David Toll v Kibi Kara (No 1)

JurisdictionPapua New Guinea
JudgeHinchliffe J
Judgment Date12 February 1990
Citation[1990] PNGLR 71
CourtNational Court
Year1990
Judgement NumberN804

Full Title David Toll v Kibi Kara, Greg Lay (No 1) [1990] PNGLR 71

National Court: Hinchliffe J

Judgment Delivered: 12 February 1990

N804

PAPUA NEW GUINEA

[NATIONAL COURT OF JUSTICE]

TOLL

V

KIBI KARA AND OTHERS

Waigani

Hinchliffe J

21-22 December 1989

12 February 1990

LAWYERS — Misconduct and discipline — "Improper conduct" as a lawyer — What constitutes — Dishonesty not necessary — Lawyers Act 1986.

LAWYERS — Misconduct and discipline — Disciplinary proceedings — Improper conduct as lawyer — Standard of proof — Right to be heard on penalty — Lawyers Act 1986, s 53 (1).

Under the Lawyers Act 1986, s 58, the Lawyers Statutory Committee may discipline a lawyer for improper conduct. Having made two findings of improper conduct against a lawyer, the Lawyers Statutory Committee proceeded to impose fines and suspension from practice without giving the lawyer an opportunity to address it on the question of penalty. On appeal,

Held

(1) "Improper conduct" by a lawyer in pursuit of his profession is what would be reasonably regarded as disgraceful or dishonourable by his fellow lawyers of good repute and competency, and dishonesty is not a necessary element.

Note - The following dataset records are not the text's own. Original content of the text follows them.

-- ==== Sys2Proof/Machine/Tile.lean ====
section
/-!
DEFINITION. Accessors of one tile's registers and stores (R530, R535, R584, R657, R1153-R1156).
-/
namespace Sys2Proof.Machine

open Sys2Proof

/-! ### Registers -/

/-- g[n]; g0 reads 0 (R530). -/
def Tile.g (t : Tile) (n : Nat) : Nat :=
  if n = 0 then 0 else (SMap.get (fun _ => (0 : BitVec 64)) t.regs.g n).toNat

/-- Write g[n]; writes to g0 are discarded (R530). -/
def Tile.setG (t : Tile) (n v : Nat) : Tile :=
  if n = 0 then t
  else { t with regs := { t.regs with g := SMap.set (fun _ => (0 : BitVec 64)) t.regs.g n (BitVec.ofNat 64 v) } }

/-- p[n]; p0 reads 1 (R530). -/
def Tile.p (t : Tile) (n : Nat) : Bool := n == 0 || NSet.has t.regs.p n

/-- Write p[n]; writes to p0 are discarded (R530). -/
def Tile.setP (t : Tile) (n : Nat) (b : Bool) : Tile :=
  if n = 0 then t else { t with regs := { t.regs with p := NSet.put t.regs.p n b } }

/-- m[n]. -/
def Tile.m (t : Tile) (n : Nat) : Nat := (SMap.get (fun _ => (0 : BitVec 64)) t.regs.m n).toNat

/-- Write m[n] (R603). -/
def Tile.setM (t : Tile) (n v : Nat) : Tile :=
  { t with regs := { t.regs with m := SMap.set (fun _ => (0 : BitVec 64)) t.regs.m n (BitVec.ofNat 64 v) } }

/-- v[n]. -/
def Tile.v (t : Tile) (n : Nat) : Nat := (SMap.get (fun _ => (0 : BitVec 1024)) t.regs.v n).toNat

/-- Write v[n]. -/
def Tile.setV (t : Tile) (n v : Nat) : Tile :=
  { t with regs := { t.regs with v := SMap.set (fun _ => (0 : BitVec 1024)) t.regs.v n (BitVec.ofNat 1024 v) } }

/-- Word w of d[n]. -/
def Tile.dw (t : Tile) (n w : Nat) : Nat :=
  (SMap.get (fun _ => (0 : BitVec 64)) t.regs.d (16 * n + w)).toNat

/-- Write word w of d[n]. -/
def Tile.setDw (t : Tile) (n w v : Nat) : Tile :=
  { t with regs := { t.regs with
      d := SMap.set (fun _ => (0 : BitVec 64)) t.regs.d (16 * n + w) (BitVec.ofNat 64 v) } }

/-- The sixteen words of d[n]. -/
def Tile.desc (t : Tile) (n : Nat) : List Nat := (List.range 16).map (fun w => t.dw n w)

/-- Write all of d[n]. -/
def Tile.setDesc (t : Tile) (n : Nat) (ws : List Nat) : Tile :=
  (List.range 16).foldl (fun t w => t.setDw n w (listAt 0 ws w)) t

/-- LFSR of lane n. -/
def Tile.lfsr (t : Tile) (n : Nat) : Nat := (SMap.get lfsrDefault t.regs.lfsr n).toNat

/-- Write the LFSR of lane n. -/
def Tile.setLfsr (t : Tile) (n v : Nat) : Tile :=
  { t with regs := { t.regs with lfsr := SMap.set lfsrDefault t.regs.lfsr n (BitVec.ofNat 32 v) } }

/-- A write of the stochastic seed loads every lane's LFSR (R505). -/
def Tile.loadSeed (t : Tile) (seed : Nat) : Tile :=
  (List.range 64).foldl (fun t n => t.setLfsr n (lfsrLoad seed n))
    { t with ctl := { t.ctl with seed := BitVec.ofNat 32 seed } }

/-! ### Tile store -/

/-- Size of the tile store, 256 KiB (R527). -/
def tsSize : Nat := 0x40000

/-- ACC entries (R527). -/
def accSize : Nat := 16384

/-- Physical address of tile-store address `a`: the two halves of the weight area exchange with each LAYER (R657). -/
def Tile.phys (t : Tile) (a : Nat) : Nat :=
  if 0x20000 ≤ a ∧ t.str.map then a ^^^ 0x10000 else a

/-- `n` tile-store bytes from address `a`. -/
def Tile.tsRead (t : Tile) (a n : Nat) : List Byte :=
  (List.range n).map (fun k => Mem.get t.mem.ts (t.phys (a + k)))

/-- Is a line of bytes [a, a + n) poisoned? -/
def Tile.tsPoison (t : Tile) (a n : Nat) : Bool :=
  (granules 32 a n).any (fun l => NSet.has t.mem.tsP (t.phys (32 * l) / 32))

/-- Write bytes at tile-store address `a`, without touching poison marks. -/
def Tile.tsPut (t : Tile) (a : Nat) (bs : List Byte) : Tile :=
  { t with mem := { t.mem with
      ts := ((List.range bs.length).zip bs).foldl (fun m e => Mem.set m (t.phys (a + e.1)) e.2) t.mem.ts } }

/-- Set or clear the poison bit of a line. -/
def Tile.tsMark (t : Tile) (l : Nat) (b : Bool) : Tile :=
  { t with mem := { t.mem with tsP := NSet.put t.mem.tsP (t.phys (32 * l) / 32) b } }

/-- Write bytes with poison `p`: a line covered whole takes `p`; one covered in part is poisoned if it was or if `p`
(R1155). -/
def Tile.tsWrite (t : Tile) (a : Nat) (bs : List Byte) (p : Bool := false) : Tile :=
  let n := bs.length
  (granules 32 a n).foldl (fun t l =>
    if p then t.tsMark l true
    else if a ≤ 32 * l ∧ 32 * l + 32 ≤ a + n then t.tsMark l false else t) (t.tsPut a bs)

/-- Poison the lines of [a, a + n). -/
def Tile.tsPoisonSet (t : Tile) (a n : Nat) : Tile :=
  (granules 32 a n).foldl (fun t l => t.tsMark l true) t

/-! ### ACC -/

/-- ACC entry e. -/
def Tile.acc (t : Tile) (e : Nat) : Nat := (SMap.get (fun _ => (0 : Word)) t.mem.acc e).toNat

/-- Poison bit of ACC entry e. -/
def Tile.accP (t : Tile) (e : Nat) : Bool := NSet.has t.mem.accP e

/-- Write ACC entry e with poison `p` (a plain store clears it, R534). -/
def Tile.setAcc (t : Tile) (e v : Nat) (p : Bool) : Tile :=
  { t with mem := { t.mem with
      acc := SMap.set (fun _ => (0 : Word)) t.mem.acc e (BitVec.ofNat 32 v),
      accP := NSet.put t.mem.accP e p } }

/-- Write a list of entries from e up. -/
def Tile.setAccs (t : Tile) (e : Nat) : List (Nat × Bool) → Tile
  | [] => t
  | x :: xs => Tile.setAccs (t.setAcc e x.1 x.2) (e + 1) xs

/-! ### Control -/

/-- Set flag events of mask `m` in TIL_FLAGS (R525). -/
def Tile.flag (t : Tile) (m : Nat) : Tile :=
  { t with ctl := { t.ctl with flags := BitVec.ofNat 32 (flagWord t.ctl.flags.toNat m) } }

/-- Halt with a reason; uncommitted words leave no effect (R563). -/
def Tile.halt (t : Tile) (why : Nat) : Tile :=
  { t with ctl := { t.ctl with st := .halted, why := why, step := false, fresh := false } }

/-- Is the tile in RUN? -/
def Tile.running (t : Tile) : Bool := t.ctl.st == .run

/-- Start from TIL_PC (R564, R578). -/
def Tile.start (t : Tile) : Tile :=
  { t with ctl := { t.ctl with st := .run, why := 0, fresh := true, step := false } }

/-- Replace the stream operations. -/
def Tile.setOps (t : Tile) (l : List SOp) : Tile := { t with str := { t.str with ops := l } }

/-- An uncorrectable error poisons its line or entry (R1154, R1155). -/
def Tile.sramErr (t : Tile) (e : SramErr) : Tile :=
  if !e.ue then t
  else if e.off < tsSize then t.tsMark (e.off / 32) true
  else if e.off < 0x50000 then
    { t with mem := { t.mem with accP := NSet.add t.mem.accP ((e.off - 0x40000) / 4) } }
  else t

end Sys2Proof.Machine
end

In re A Solicitor; Ex parte The Law Society [1912] 1 KB 302 at 311, 312, followed.

(2) The standard of proof of improper conduct by a lawyer is a high standard but slightly short of the criminal standard of proof.

Bhandari v Advocates Committee [1956] 3 All ER 742, followed.

(3) The principles of natural justice apply to disciplinary proceedings by the Lawyers Statutory Committee where penalty is not automatic and the Committee has a discretion in fixing the appropriate penalty. The affected lawyer is entitled to be heard on the question of penalty.

Cases Cited

Allinson v General Council of Medical Education and Registration (1894) 1 QB 750.

Bhandari v Advocates Committee [1956] 1 WLR 1442; [1956] 3 All ER 742.

In re A Solicitor, Ex parte the Law Society [1912] 1 KB 302.

Appeal

This was an appeal against two decisions of the Lawyers Statutory Committee pursuant to s 58 of the Lawyers Act 1986 disputing findings of "improper conduct" as a lawyer and the penalties imposed.

Editorial Note

For further proceedings see Toll v Kibi Kara (No 2) at 201.

Counsel

J Patterson, for the appellant and the appellant in person.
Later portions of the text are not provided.